Trump Signs Extension on Paycheck Protection Program

Trump Signs Extension on Paycheck Protection Program
President Donald Trump during the Independence Day events at Mount Rushmore National Memorial in Keystone, S.D., July 3, 2020. Saul Loeb/AFP/Getty Images
Updated:
President Donald Trump signed on July 4 an extension of the paycheck protection program (PPP), giving small businesses an additional five weeks to apply for loans that are designed to provide them with payroll and expense relief amid the pandemic.

This comes after the House unanimously voted to extend the deadline for small businesses to apply for the potentially forgivable loans a day after the original deadline for new applications had expired. Small businesses now have until Aug. 8 to apply for the loan.

Approximately $130 billion in allocated funding hadn’t been used as of June 30. The $670 billion PPP was created by Congress in March to provide pandemic relief to small businesses with 500 or fewer employees. These loans are forgivable if the businesses use funds for payroll costs and expenses such as interest on mortgages, rent, and utilities.

Over 4.8 million loans have been granted, totaling more than $520 billion, according to the Small Business Administration (SBA).
Lawmakers are currently negotiating ways to repurpose the leftover funds that would help smaller, hardest-hit businesses to tap into a more targeted second round of assistance. Senate Democrats have introduced a bill to permit small businesses to take out a second loan if they have 100 employees or fewer, including sole proprietorships and self-employed individuals, and have used up an initial PPP loan, or be on pace to exhaust the loan.

They must also show that they have suffered a revenue loss of 50 percent or more due to the pandemic.

Similarly, Sen. Marco Rubio (R-Fla.), chairman of the Senate Small Business Committee, told reporters on June 30 that he’s working on a more targeted approach for the $130 billion.

“My preference is that we hold on to the $130 billion that was in use and rather than having a revert, using that to fund a second round of assistance to small businesses.
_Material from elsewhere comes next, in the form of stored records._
-- ==== Sys2Proof/Machine/Matrix.lean ====
section
/-!
DEFINITION. The matrix words (R312 to R319): fragments, tiles with their row registers (R67, R96, R429, R430), the queue
of a unit, the quarter rendezvous, and moving tiles. Grants and the ends of operations are events
(Machine/IslandEvents.lean).
-/

namespace Sys2Proof.Machine

open Sys2Proof

/-! ### Fragments (R313, R314) -/

/-- Elements per register of a format, and k of its shape. -/
def fmtPer (fmt : Nat) : Nat := if fmt ≤ 1 then 2 else if fmt ≤ 5 then 4 else 8
def fmtK (fmt : Nat) : Nat := 8 * fmtPer fmt

/-- Element i of a register that holds e elements. -/
def regElem (e i : Nat) (x : Word) : Nat := x.toNat / 2 ^ (32 / e * i) % 2 ^ (32 / e)

/-- A fragment as numbers keyed k × row + element (of B: column), and its scales, two a row. -/
def Group.fragment (g : Group) (fmt n : Nat) : List Nat :=
  let e := fmtPer fmt
  (List.range (64 * fmtK fmt)).map fun i =>
    let row := i / fmtK fmt
    let k := i % fmtK fmt
    regElem e (k % e) (g.readV (n + 8 * (row % 2) + k / e) (row / 2))

def Group.fragScales (g : Group) (fmt n : Nat) : List Nat :=
  if fmt != 6 then []
  else (List.range 128).map fun i =>
    let row := i / 2
    (g.readV (n + 16) (row / 2)).toNat / 256 ^ (2 * (row % 2) + i % 2) % 256

/-- A group's quarter of B: its 16 columns, and their scales (R316). -/
def Group.quarterB (g : Group) (fmt n : Nat) : List Nat :=
  let e := fmtPer fmt
  (List.range (16 * fmtK fmt)).map fun i =>
    let c := i / fmtK fmt
    let k := i % fmtK fmt
    regElem e (k % e) (g.readV (n + k / e % 4) (2 * c + k / e / 4))

def Group.quarterScales (g : Group) (fmt n : Nat) : List Nat :=
  if fmt != 6 then [] else (List.range 32).map fun i => (g.readV (n + 4) i).toNat % 256

/-- First register of a fragment operand. -/
def fragReg : Src → Nat
  | .v n => n
  | _ => 0

/-! ### Products (R96, R429) -/

/-- The exact value of an element; a qx4 element has its block's scale applied. -/
def matElem (fmt scale x : Nat) : FVal :=
  match fmt with
  | 0 => Fmt.bf16.read x
  | 1 => Fmt.f16.read x
  | 2 => Fmt.e4m3.read x
  | 3 => Fmt.e5m2.read x
  | 4 => FVal.ofInt (sext 8 x)
  | 5 => FVal.ofInt (x : Int)
  | _ => (qx4Kind scale).decode scale x

/-- Element k of row (or column) r of a list of fragments. -/
def fragVal (fmt : Nat) (xs scales : List Nat) (r k : Nat) : FVal :=
  matElem fmt (scales.getD (2 * r + k / 32) 0) (xs.getD (fmtK fmt * r + k) 0)

/-- Chunks of R96, as first k and length. -/
def fmtChunks (fmt : Nat) : List (Nat × Nat) :=
  if fmt ≤ 1 then [(0, 16)] else if fmt ≤ 3 then [(0, 16), (16, 16)] else if fmt ≤ 5 then [(0, 32)] else [(0, 32), (32, 32)]

def rne32 (x : FVal) : Nat := Fmt.f32.deliver .rne false x
def Tile.elem (t : Tile) (i j : Nat) : FVal := Fmt.f32.read (Map.get t.elems 0 (64 * i + j)).toNat
def Tile.cReg (t : Tile) (i : Nat) : FVal := Fmt.f32.read (Map.get t.c 0 i).toNat
def Tile.aReg (t : Tile) (i : Nat) : FVal := Fmt.f32.read (Map.get t.a 0 i).toNat

/-- Write rows of f32 patterns. -/
def putRows (m : Map Word) (n : Nat) (f : Nat → Nat) : Map Word :=
  (List.range n).foldl (fun m i => Map.put m 0 i (BitVec.ofNat 32 (f i))) m

/-- One chunk added to a tile: elements, absolute sums, checksums. `d i j` is what it adds to an element. What parity has
found stays until the tile is written anew. Log 31: DEDUCED, unsafe. -/
def Tile.addChunk (t : Tile) (d : Nat → Nat → FVal) (check : Nat → FVal) : Tile :=
  { t with
    elems := putRows t.elems 4096 fun x => rne32 (.sum false [t.elem (x / 64) (x % 64), d (x / 64) (x % 64)])
    a := putRows t.a 64 fun i => rne32 (.sum false (t.aReg i :: (List.range 64).map fun j => (d i j).abs))
    c := putRows t.c 64 fun i => rne32 (.sum false [t.cReg i, Fmt.f32.read (rne32 (check i))]) }

/-- C + A × B for one part of an operation, with its row registers. A sum of integer products is an integer, whose zero
has no sign. -/
def Tile.multiply (t : Tile) (afmt bfmt : Nat) (a as b bs : List Nat) : Tile :=
  let int := afmt = 4 || afmt = 5
  let zero : List FVal := if int then [FVal.ofInt 0] else []
  let va := fragVal afmt a as
  let vb := fragVal bfmt b bs
  (fmtChunks afmt).foldl (fun t (ch : Nat × Nat) =>
    let ks := (List.range ch.2).map fun k => ch.1 + k
    let d (i j : Nat) : FVal :=
      let s := FVal.sum false (zero ++ ks.map fun k => FVal.mul (va i k) (vb j k))
      if int then s else Fmt.f32.read (rne32 s)
    let check (i : Nat) : FVal :=
      FVal.sum false (zero ++ ks.map fun k => FVal.mul (va i k) (FVal.sum false ((List.range 64).map fun j => vb j k)))
    t.addChunk d check) t

/-- Every element canonical NaN (R422). -/
def Tile.allNan : Tile :=
  let nan (_ : Nat) : Nat := Fmt.f32.nan
  { elems := putRows [] 4096 nan, c := putRows [] 64 nan, a := putRows [] 64 nan }

/-! ### Tiles of a group -/

/-- Whether a tile is allotted to the group's team (R68); the handler group has t6 and t7. -/
def Iss.tileOk (it : Iss) (t : Nat) : Bool := if it.g.handler then t == 6 || t == 7 else bit it.l.r.tiles t

/-- Unit of a group, and the key of one of its tiles. -/
def Group.quarter (g : Group) : Nat := g.slot / 16
def Group.tileKey (g : Group) (t : Nat) : Nat := tkey (if g.handler then 0 else g.set) g.quarter t

def Ctx.tile (c : Ctx) (k : Nat) : Tile := Map.get c.tiles {} k
def Ctx.setTile (c : Ctx) (k : Nat) (t : Tile) : Ctx := { c with tiles := Map.put c.tiles {} k t }

/-- A matrix word: nothing with an empty Mask, cause 0x31 for a tile not allotted (R312). -/
def matWord {χ : Type} (i : Instr) (w : TWord χ) (k : State → Iss → Mask → Eff) (s : State) :
    Host.Outcome State Fault Refusal :=
  issue i s fun s it =>
    let m := it.exec w.p
    if m = 0 then .ok s none
    else if !it.tileOk w.t then .trap (it.trapOpen s 0x31 m)
    else k s it m

/-! ### MMA, MMAQ, MMAS (R315 to R317) -/

/-- The part a group takes in an operation. -/
def Group.part (g : Group) (key : Nat) (w : TWord XMma) : MatPart :=
  { group := key, tile := g.tileKey w.t, z := w.x.z, a := g.fragment w.x.afmt (fragReg w.a),
    aScale := g.fragScales w.x.afmt (fragReg w.a), regs := Instr.reads 0 (.mma w) }

/-- Cycles of an operation (R341, R432). -/
def unitCycles (u : MatUnit) : Nat := if u.fenced.isEmpty then 8 else 10

/-- Queue an operation at a unit (R312). -/
def State.enqueue (s : State) (core q : Nat) (op : MatOp) : State :=
  s.modUnit core q fun u => { u with queue := u.queue ++ [op] }

/-- MMA. Log 15: DEDUCED, unsafe. -/
def execMma (w : TWord XMma) (s : State) : Host.Outcome State Fault Refusal :=
  matWord (.mma w) w (fun s it m =>
    let q := it.g.quarter
    let u := s.unitOf it.g.core q
    if 2 ≤ u.fenced.length then .trap (it.trapWord 0x31 m 2)
    else
      .ok (s.enqueue it.g.core q
        { launch := it.g.launch, parts := [it.g.part it.key w], b := it.g.fragment w.x.bfmt (fragReg w.b),
          bScale := it.g.fragScales w.x.bfmt (fragReg w.b), afmt := w.x.afmt, bfmt := w.x.bfmt,
          cycles := unitCycles u }) none) s

/-- An MMAQ that waits for its set: the order it issued in, its group and split, its word, its part and its quarter
of B. -/
structure Waiter where
  id : Nat
  key : Nat
  j : Nat
  w : TWord XMma
  part : MatPart
  b : List Nat
  bScale : List Nat
  deriving DecidableEq, Repr

/-- The MMAQ that issues now. -/
def Iss.waiter (it : Iss) (id : Nat) (w : TWord XMma) : Waiter :=
  { id := id, key := it.key, j := it.j, w := w, part := { it.g.part it.key w with regs := Instr.reads 0 (.mmaq w) },
    b := it.g.quarterB w.x.bfmt (fragReg w.b), bScale := it.g.quarterScales w.x.bfmt (fragReg w.b) }

def Waiter.wait (w : Waiter) : Wait := .mmaq w.id w.w w.part.a w.part.aScale w.b w.bScale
Obviously we'll have to be more targeted at truly small businesses, and, in addition to that, I’m also developing a program to provide financing for businesses in underserved communities or opportunity zones and other zip codes that would fall in that category,” Rubio told reporters.

“I’m very concerned that a lot of minority businesses, particularly black-owned businesses already struggling to begin with, have access to capital.”

Treasury Secretary Steven Mnuchin testified about repurposing the PPP program during a congressional hearing on June 30.

“I think that there appears to be bipartisan support in the Senate to repurpose the $130 billion for PPP, extending it to businesses that are most hard hit, that have a requirement that their revenues have dropped significantly—things like restaurants and hotels and others, where it is critical to get people back to work,” Mnuchin said.

The SBA’s inspector general said in a report (pdf) released in May that some rural, minority, and women-owned businesses may not have received loans as intended because the agency didn’t provide guidance about the prioritization of these borrowers.